▶ [Source information]

/-- CADENCE_ADJUST (R564, R565): lengths up to the first zero, none below half a period. -/
def execCadenceAdjust (src : CmdSrc) (c : Cmd) (s : State) : Res :=
  s.cadenceCmd src c 2 false (fun s p i =>
    match s.cadence p i with
    | none => .done s cmStale 0
    | some x =>
      let l := ((upTo 8).map (fun j => cmdB c (0x18 + 4 * j) 4)).takeWhile (fun v => v != 0)
      if l.any (fun v => decide (2 * v < x.f 4 4)) then .done s cmBadField 0
      else if x.request ≠ some (BitVec.ofNat 32 (cmdB c 0xC 4)) then .done s cmStale 0
      else .done (s.setCadence p i (some { x with lengths := l, request := if x.st = .waiting then x.request else none })) cmOk 0)

/-- CADENCE_RESUME (R564, R565): b of the next period becomes the time now. -/
def execCadenceResume (src : CmdSrc) (c : Cmd) (s : State) : Res :=
  s.cadenceCmd src c 3 false (fun s p i =>
    match s.cadence p i with
    | none => .done s cmStale 0
    | some x =>
      if x.st ≠ .waiting ∨ x.request ≠ some (BitVec.ofNat 32 (cmdB c 0xC 4)) then .done s cmStale 0
      else
        let now := s.nowHalf
        .done (s.setCadence p i (some { x with
          st := .run, request := none, failed := none, inPeriod := false, k := x.k + 1, phase := 0, b := now
          start := max now (x.start + x.floor) })) cmOk 0)

/-! ### The partition's end, and its register -/

/-- The coupling service holds nothing more of a partition (R544). -/
def State.svcDrop (s : State) (p : Nat) : State :=
  let s := forEach (upTo 16) s (fun s e =>
    match s.bulkOf e with
    | some b => (match b.owner with | .publish q _ => if q = p then s.setBulk e none else s | .cmd _ _ => s)
    | none => s)
  let mine (r : OutReq) : Bool := match r.owner with | .reply q _ => q == p | _ => false
  let s := { s with fabric := { s.fabric with outstanding := s.fabric.outstanding.filter (fun r => !mine r) } }
  let s := s.dropWaiters (fun w => match w with | .service q _ => q == p | _ => false)
  let v := s.service
  { s with service := { v with
      pantries := v.pantries.filter (fun e => e.1 / 8 != p), queries := v.queries.filter (fun e => e.1 / 2 != p)
      cadences := v.cadences.filter (fun e => e.1 / 4 != p), pubs := v.pubs.filter (fun x => x.part != p) } }

/-- The value of PAN_SVCp (R568). -/
def State.panSvc (s : State) (p : Nat) : Word :=
  let bitsOf (n : Nat) (f : Nat → Bool) : Nat := (upTo n).foldl (fun v i => v + (if f i then 2 ^ i else 0)) 0
  let st (i : Nat) : Option CadSt := (s.cadence p i).map (·.st)
  let asks (i : Nat) : Nat := match s.pantry p i with | some x => b2n (x.request.isSome && x.answer.isNone) | none => 0
  let cads (i : Nat) : Nat := match s.cadence p i with | some c => b2n c.request.isSome | none => 0
  let n := (upTo 8).foldl (fun v i => v + asks i) 0 + (upTo 4).foldl (fun v i => v + cads i) 0
  BitVec.ofNat 64 (bitsOf 8 (fun i => (s.pantry p i).isSome) + 2 ^ 8 * bitsOf 2 (fun q => (s.query p q).isSome)
    + 2 ^ 10 * bitsOf 4 (fun i => st i == some .run || st i == some .paused)
    + 2 ^ 14 * b2n (decide (s.svcWt p = 0) && (upTo 4).any (fun i => st i == some .paused)) + 2 ^ 16 * min n 65535)

end Sys2Proof.Machine
end

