/-- A round is ended at once: only the writes under way go on. -/
def State.killRound (s : State) (r : RedRound) : State :=
  match r.owner with
  | .cmd src c => s.complete src c true cmEnded r.nonzero
  | .update j => s.statsDone j false r

/-- Unconfigure a reduction (R452, R509). -/
def State.unconfigRed (s : State) (red : RedState) : State :=
  let s := { s with reds := s.reds.filter (fun x => !(x.part == red.part && x.id == red.id)) }
  let s := s.dropWaiters (fun w => match w with | .contrib p i _ _ => p == red.part && i == red.id | _ => false)
  let s := s.putF redReserved (s.getF redReserved - red.w)
  let s := match red.cur with | some r => s.killRound r | none => s
  let s := match red.next with | some r => s.killRound r | none => s
  let held (r : RedRound) : RedRound := { r with frags := r.frags.filter (fun e => e.2.st == .writing && e.2.held.isSome) }
  let rest := red.ending ++ (match red.cur with | some r => if (held r).frags.isEmpty then [] else [held r] | none => [])
  let gone : RedState := ⟨red.part, red.id + 4096, red.w, none, none, none, rest⟩
  if rest.isEmpty then s else { s with reds := s.reds ++ [gone] }

/-- REDCTL_UNCONFIGURE (R452, R509). -/
def execRedctlUnconfigure (src : CmdSrc) (c : Cmd) (s : State) : Res :=
  s.runCmd src c (cmdOp c == 0x22 && cmdB c 0xA 1 == 1) [(8, 2), (0xA, 1), (0xB, 1)] (fun s =>
    let id := cmdB c 8 2
    if id ≥ 4096 then .done s cmBadField 0
    else
      match s.redOf (s.srcPart src) id with
      | none => .done s cmNotFound 0
      | some red => .done (s.unconfigRed red) cmOk 0)

end Sys2Proof.Machine
end

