-- ==== Sys2Proof/Machine/RvInt.lean ====
section
/-! DEFINITION. RISC-V integer instructions of R242 (RV64I, M, Zba, Zbb) and the expansion of compressed ones; the standards' text is presumed (log entry 27). -/

namespace Sys2Proof.Machine

/-! ### Fields of an instruction word -/

def iRd (w : Nat) : Nat := bits w 7 5
def iF3 (w : Nat) : Nat := bits w 12 3
def iRs1 (w : Nat) : Nat := bits w 15 5
def iRs2 (w : Nat) : Nat := bits w 20 5
def iF7 (w : Nat) : Nat := bits w 25 7
def immI (w : Nat) : Int := sext (bits w 20 12) 12
def immS (w : Nat) : Int := sext (bits w 25 7 * 32 + bits w 7 5) 12
def immB (w : Nat) : Int := sext (bits w 31 1 * 4096 + bits w 7 1 * 2048 + bits w 25 6 * 32 + bits w 8 4 * 2) 13
def immU (w : Nat) : Int := sext (bits w 12 20 * 4096) 32
def immJ (w : Nat) : Int := sext (bits w 31 1 * 2 ^ 20 + bits w 12 8 * 4096 + bits w 20 1 * 2048 + bits w 21 10 * 2) 21

/-- An integer as a 64-bit word. -/
def wordOf (x : Int) : Word := BitVec.ofNat 64 (toBits x 64)

/-- The low 32 bits, sign-extended to 64. -/
def sx32 (x : Nat) : Nat := toBits (sext x 32) 64

/-! ### Words of the base formats -/

def mkI (imm rs1 f3 rd op : Nat) : Nat := imm % 4096 * 2 ^ 20 + rs1 * 2 ^ 15 + f3 * 4096 + rd * 128 + op
def mkS (imm rs2 rs1 f3 op : Nat) : Nat := imm / 32 % 128 * 2 ^ 25 + rs2 * 2 ^ 20 + rs1 * 2 ^ 15 + f3 * 4096 + imm % 32 * 128 + op
def mkR (f7 rs2 rs1 f3 rd op : Nat) : Nat := f7 * 2 ^ 25 + rs2 * 2 ^ 20 + rs1 * 2 ^ 15 + f3 * 4096 + rd * 128 + op
def mkB (imm rs2 rs1 f3 : Nat) : Nat :=
  bits imm 12 1 * 2 ^ 31 + bits imm 5 6 * 2 ^ 25 + rs2 * 2 ^ 20 + rs1 * 2 ^ 15 + f3 * 4096 + bits imm 1 4 * 256 + bits imm 11 1 * 128 + 0x63
def mkJ (imm rd : Nat) : Nat :=
  bits imm 20 1 * 2 ^ 31 + bits imm 1 10 * 2 ^ 21 + bits imm 11 1 * 2 ^ 20 + bits imm 12 8 * 4096 + rd * 128 + 0x6F

/-! ### Compressed instructions -/

/-- Quadrant 0. -/
def expandC0 (h : Nat) : Option Nat :=
  let rd := 8 + bits h 2 3
  let rs := 8 + bits h 7 3
  let d := bits h 10 3 * 8 + bits h 5 2 * 64
  let w := bits h 10 3 * 8 + bits h 6 1 * 4 + bits h 5 1 * 64
  match bits h 13 3 with
  | 0 =>
    let imm := bits h 11 2 * 16 + bits h 7 4 * 64 + bits h 6 1 * 4 + bits h 5 1 * 8
    if imm = 0 then none else some (mkI imm 2 0 rd 0x13)
  | 1 => some (mkI d rs 3 rd 0x07)
  | 2 => some (mkI w rs 2 rd 0x03)
  | 3 => some (mkI d rs 3 rd 0x03)
  | 5 => some (mkS d rd rs 3 0x27)
  | 6 => some (mkS w rd rs 2 0x23)
  | 7 => some (mkS d rd rs 3 0x23)
  | _ => none

/-- Quadrant 1. -/
def expandC1 (h : Nat) : Option Nat :=
  let rd := bits h 7 5
  let rs := 8 + bits h 7 3
  let rs2 := 8 + bits h 2 3
  let imm := toBits (sext (bits h 12 1 * 32 + bits h 2 5) 6) 32
  let sh := bits h 12 1 * 32 + bits h 2 5
  match bits h 13 3 with
  | 0 => some (mkI imm rd 0 rd 0x13)
  | 1 => if rd = 0 then none else some (mkI imm rd 0 rd 0x1B)
  | 2 => some (mkI imm 0 0 rd 0x13)
  | 3 =>
    if sh = 0 then none
    else if rd = 2 then
      let x := bits h 12 1 * 512 + bits h 6 1 * 16 + bits h 5 1 * 64 + bits h 3 2 * 128 + bits h 2 1 * 32
      some (mkI (toBits (sext x 10) 12) 2 0 2 0x13)
    else some (imm % 2 ^ 20 * 4096 + rd * 128 + 0x37)
  | 4 =>
    (match bits h 10 2 with
    | 0 => some (mkI sh rs 5 rs 0x13)
    | 1 => some (mkI (0x400 + sh) rs 5 rs 0x13)
    | 2 => some (mkI imm rs 7 rs 0x13)
    | _ =>
      match bits h 12 1, bits h 5 2 with
      | 0, 0 => some (mkR 0x20 rs2 rs 0 rs 0x33)
      | 0, 1 => some (mkR 0 rs2 rs 4 rs 0x33)
      | 0, 2 => some (mkR 0 rs2 rs 6 rs 0x33)
      | 0, _ => some (mkR 0 rs2 rs 7 rs 0x33)
      | _, 0 => some (mkR 0x20 rs2 rs 0 rs 0x3B)
      | _, 1 => some (mkR 0 rs2 rs 0 rs 0x3B)
      | _, _ => none)
  | 5 =>
    let x := bits h 12 1 * 2048 + bits h 11 1 * 16 + bits h 9 2 * 256 + bits h 8 1 * 1024 + bits h 7 1 * 64 + bits h 6 1 * 128
      + bits h 3 3 * 2 + bits h 2 1 * 32
    some (mkJ (toBits (sext x 12) 21) 0)
  | f =>
    let x := bits h 12 1 * 256 + bits h 10 2 * 8 + bits h 5 2 * 64 + bits h 3 2 * 2 + bits h 2 1 * 32
    some (mkB (toBits (sext x 9) 13) 0 rs (f - 6))

/-- Quadrant 2. -/
def expandC2 (h : Nat) : Option Nat :=
  let rd := bits h 7 5
  let rs2 := bits h 2 5
  let d := bits h 12 1 * 32 + bits h 5 2 * 8 + bits h 2 3 * 64
  let w := bits h 12 1 * 32 + bits h 4 3 * 4 + bits h 2 2 * 64
  let ds := bits h 10 3 * 8 + bits h 7 3 * 64
  let ws := bits h 9 4 * 4 + bits h 7 2 * 64
  match bits h 13 3 with
  | 0 => some (mkI (bits h 12 1 * 32 + rs2) rd 1 rd 0x13)
  | 1 => some (mkI d 2 3 rd 0x07)
  | 2 => if rd = 0 then none else some (mkI w 2 2 rd 0x03)
  | 3 => if rd = 0 then none else some (mkI d 2 3 rd 0x03)
  | 4 =>
    if bits h 12 1 = 0 then
      if rs2 = 0 then (if rd = 0 then none else some (mkI 0 rd 0 0 0x67)) else some (mkR 0 rs2 0 0 rd 0x33)
    else if rs2 = 0 then (if rd = 0 then some 0x0010_0073 else some (mkI 0 rd 0 1 0x67))
    else some (mkR 0 rs2 rd 0 rd 0x33)
  | 5 => some (mkS ds rs2 2 3 0x27)
  | 6 => some (mkS ws rs2 2 2 0x23)
  | _ => some (mkS ds rs2 2 3 0x23)

/-- The 32-bit instruction of a compressed one; none where reserved. -/
def expandC (h : Nat) : Option Nat :=
  match h % 4 with
  | 0 => expandC0 h
  | 1 => expandC1 h
  | _ => expandC2 h

/-! ### Arithmetic -/

/-- Quotient and remainder with the standard's results for a zero divisor; an overflow wraps. -/
def divS (w a b : Nat) : Nat := if b = 0 then 2 ^ w - 1 else toBits ((sext a w).tdiv (sext b w)) w
def divU (w a b : Nat) : Nat := if b = 0 then 2 ^ w - 1 else a / b
def remS (w a b : Nat) : Nat := if b = 0 then a else toBits ((sext a w).tmod (sext b w)) w
def remU (a b : Nat) : Nat := if b = 0 then a else a % b

/-- Shifts of a w-bit number. -/
def shl (w a n : Nat) : Nat := (a <<< n) % 2 ^ w
def sra (w a n : Nat) : Nat := toBits (sext a w / ((2 ^ n : Nat) : Int)) w
def rotL (w a n : Nat) : Nat := let n := n % w; ((a <<< n) ||| (a >>> (w - n))) % 2 ^ w
def rotR (w a n : Nat) : Nat := rotL w a (w - n % w)

/-- All w bits inverted. -/
def inv (w a : Nat) : Nat := 2 ^ w - 1 - a % 2 ^ w

/-- Counts of zeros at the top and the bottom, and of ones. -/
def clz (w a : Nat) : Nat := if a = 0 then w else w - 1 - Nat.log2 a
def ctz (w a : Nat) : Nat := ((upTo w).find? (bit a)).getD w
def cpop (w a : Nat) : Nat := ((upTo w).filter (bit a)).length

/-- The value of each byte replaced. -/
def mapBytes (f : Nat → Nat) (a : Nat) : Nat := (upTo 8).foldl (fun x i => x + f (bits a (8 * i) 8) * 2 ^ (8 * i)) 0

/-- The bytes in reverse order. -/
def rev8 (a : Nat) : Nat := (upTo 8).foldl (fun x i => x + bits a (8 * i) 8 * 2 ^ (56 - 8 * i)) 0

/-- OP: register-register operations on 64 bits; b names Zba and Zbb as present. -/
def aluOp (zb : Bool) (f7 f3 a b : Nat) : Option Nat :=
  match f7, f3 with
  | 0x00, 0 => some ((a + b) % 2 ^ 64)
  | 0x20, 0 => some (toBits ((a : Int) - b) 64)
  | 0x00, 1 => some (shl 64 a (b % 64))
  | 0x00, 2 => some (b2n (decide (sext a 64 < sext b 64)))
  | 0x00, 3 => some (b2n (decide (a < b)))
  | 0x00, 4 => some (a ^^^ b)
  | 0x00, 5 => some (a >>> (b % 64))
  | 0x20, 5 => some (sra 64 a (b % 64))
  | 0x00, 6 => some (a ||| b)
  | 0x00, 7 => some (a &&& b)
  | 0x01, 0 => some (a * b % 2 ^ 64)
  | 0x01, 1 => some (toBits (sext a 64 * sext b 64 / ((2 ^ 64 : Nat) : Int)) 64)
  | 0x01, 2 => some (toBits (sext a 64 * (b : Int) / ((2 ^ 64 : Nat) : Int)) 64)
  | 0x01, 3 => some (a * b / 2 ^ 64)
  | 0x01, 4 => some (divS 64 a b)
  | 0x01, 5 => some (divU 64 a b)
  | 0x01, 6 => some (remS 64 a b)
  | 0x01, 7 => some (remU a b)
  | 0x20, 4 => if zb then some (inv 64 (a ^^^ b)) else none
  | 0x20, 6 => if zb then some (a ||| inv 64 b) else none
  | 0x20, 7 => if zb then some (a &&& inv 64 b) else none
  | 0x10, 2 => if zb then some ((a * 2 + b) % 2 ^ 64) else none
  | 0x10, 4 => if zb then some ((a * 4 + b) % 2 ^ 64) else none
  | 0x10, 6 => if zb then some ((a * 8 + b) % 2 ^ 64) else none
  | 0x30, 1 => if zb then some (rotL 64 a (b % 64)) else none
  | 0x30, 5 => if zb then some (rotR 64 a (b % 64)) else none
  | 0x05, 4 => if zb then some (if sext a 64 < sext b 64 then a else b) else none
  | 0x05, 5 => if zb then some (min a b) else none
  | 0x05, 6 => if zb then some (if sext a 64 < sext b 64 then b else a) else none
  | 0x05, 7 => if zb then some (max a b) else none
  | _, _ => none

/-- OP-32: operations on the low 32 bits, the result sign-extended; the .UW forms of Zba use them zero-extended. -/
def aluOpW (zb : Bool) (f7 f3 rs2 a b : Nat) : Option Nat :=
  let x : Nat := a % 2 ^ 32
  let y : Nat := b % 2 ^ 32
  match f7, f3 with
  | 0x00, 0 => some (sx32 (x + y))
  | 0x20, 0 => some (sx32 (x + (2 ^ 32 - y)))
  | 0x00, 1 => some (sx32 (x <<< (y % 32)))
  | 0x00, 5 => some (sx32 (x >>> (y % 32)))
  | 0x20, 5 => some (sx32 (sra 32 x (y % 32)))
  | 0x01, 0 => some (sx32 (x * y))
  | 0x01, 4 => some (sx32 (divS 32 x y))
  | 0x01, 5 => some (sx32 (divU 32 x y))
  | 0x01, 6 => some (sx32 (remS 32 x y))
  | 0x01, 7 => some (sx32 (remU x y))
  | 0x04, 0 => if zb then some ((x + b) % 2 ^ 64) else none
  | 0x10, 2 => if zb then some ((x * 2 + b) % 2 ^ 64) else none
  | 0x10, 4 => if zb then some ((x * 4 + b) % 2 ^ 64) else none
  | 0x10, 6 => if zb then some ((x * 8 + b) % 2 ^ 64) else none
  | 0x04, 4 => if zb && rs2 == 0 then some (a % 2 ^ 16) else none
  | 0x30, 1 => if zb then some (sx32 (rotL 32 x (y % 32))) else none
  | 0x30, 5 => if zb then some (sx32 (rotR 32 x (y % 32))) else none
  | _, _ => none

/-- OP-IMM. -/
def aluImm (zb : Bool) (w a : Nat) : Option Nat :=
  let i := toBits (immI w) 64
  let sh := bits w 20 6
  let hi := bits w 26 6
  match iF3 w with
  | 0 => some ((a + i) % 2 ^ 64)
  | 2 => some (b2n (decide (sext a 64 < immI w)))
  | 3 => some (b2n (decide (a < i)))
  | 4 => some (a ^^^ i)
  | 6 => some (a ||| i)
  | 7 => some (a &&& i)
  | 1 =>
    if hi = 0 then some (shl 64 a sh)
    else if !zb then none
    else
      (match bits w 20 12 with
      | 0x600 => some (clz 64 a)
      | 0x601 => some (ctz 64 a)
      | 0x602 => some (cpop 64 a)
      | 0x604 => some (toBits (sext a 8) 64)
      | 0x605 => some (toBits (sext a 16) 64)
      | _ => none)
  | _ =>
    if hi = 0 then some (a >>> sh)
    else if hi = 0x10 then some (sra 64 a sh)
    else if !zb then none
    else if hi = 0x18 then some (rotR 64 a sh)
    else if bits w 20 12 = 0x287 then some (mapBytes (fun b => if b = 0 then 0 else 255) a)
    else if bits w 20 12 = 0x6B8 then some (rev8 a)
    else none

/-- OP-IMM-32. -/
def aluImmW (zb : Bool) (w a : Nat) : Option Nat :=
  let x : Nat := a % 2 ^ 32
  let sh := bits w 20 5
  match iF3 w with
  | 0 => some (sx32 (toBits ((x : Int) + immI w) 32))
  | 1 =>
    if iF7 w = 0 then some (sx32 (x <<< sh))
    else if !zb then none
    else if bits w 26 6 = 2 then some (shl 64 x (bits w 20 6))
    else
      (match bits w 20 12 with
      | 0x600 => some (clz 32 x)
      | 0x601 => some (ctz 32 x)
      | 0x602 => some (cpop 32 x)
      | _ => none)
  | 5 =>
    if iF7 w = 0 then some (sx32 (x >>> sh))
    else if iF7 w = 0x20 then some (sx32 (sra 32 x sh))
    else if zb && iF7 w == 0x30 then some (sx32 (rotR 32 x sh))
    else none
  | _ => none

/-- Whether a branch is taken; none where the encoding is reserved. -/
def branchTaken (f3 a b : Nat) : Option Bool :=
  match f3 with
  | 0 => some (a == b)
  | 1 => some (a != b)
  | 4 => some (decide (sext a 64 < sext b 64))
  | 5 => some (!decide (sext a 64 < sext b 64))
  | 6 => some (decide (a < b))
  | 7 => some (!decide (a < b))
  | _ => none

/-- Write an integer result and go on. -/
def State.rvDone (s : State) (k len rd : Nat) (x : Option Nat) : Option State :=
  x.map (fun v => (s.setXr k rd (BitVec.ofNat 64 v)).retire k len)

/-- The integer instructions of one opcode that reach no memory; none where the opcode is another or the encoding is reserved. -/
def State.rvInt (s : State) (k w len : Nat) : Option State :=
  let zb := isVcKey k
  let a := (s.xr k (iRs1 w)).toNat
  let b := (s.xr k (iRs2 w)).toNat
  let pc := (s.rv k).pc
  let link (s : State) : State := s.setXr k (iRd w) (pc + BitVec.ofNat 64 len)
  match bits w 0 7 with
  | 0x13 => s.rvDone k len (iRd w) (aluImm zb w a)
  | 0x1B => s.rvDone k len (iRd w) (aluImmW zb w a)
  | 0x33 => s.rvDone k len (iRd w) (aluOp zb (iF7 w) (iF3 w) a b)
  | 0x3B => s.rvDone k len (iRd w) (aluOpW zb (iF7 w) (iF3 w) (iRs2 w) a b)
  | 0x37 => s.rvDone k len (iRd w) (some (toBits (immU w) 64))
  | 0x17 => s.rvDone k len (iRd w) (some (pc + wordOf (immU w)).toNat)
  | 0x6F => some ((link s).jump k (pc + wordOf (immJ w)))
  | 0x67 => if iF3 w = 0 then some ((link s).jump k (BitVec.ofNat 64 a + wordOf (immI w))) else none
  | 0x63 =>
    (branchTaken (iF3 w) a b).map (fun t => if t then s.jump k (pc + wordOf (immB w)) else s.retire k len)
  | _ => none

end Sys2Proof.Machine
end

▶ [Brief]
Copy out, from the listing above, every line that contains the word "waiting".

▶ [Output]
      else .done (s.setCadence p i (some { x with lengths := l, request := if x.st = .waiting then x.request else none })) cmOk 0)
      if x.st ≠ .waiting ∨ x.request ≠ some (BitVec.ofNat 32 (cmdB c 0xC 4)) then .done s cmStale 0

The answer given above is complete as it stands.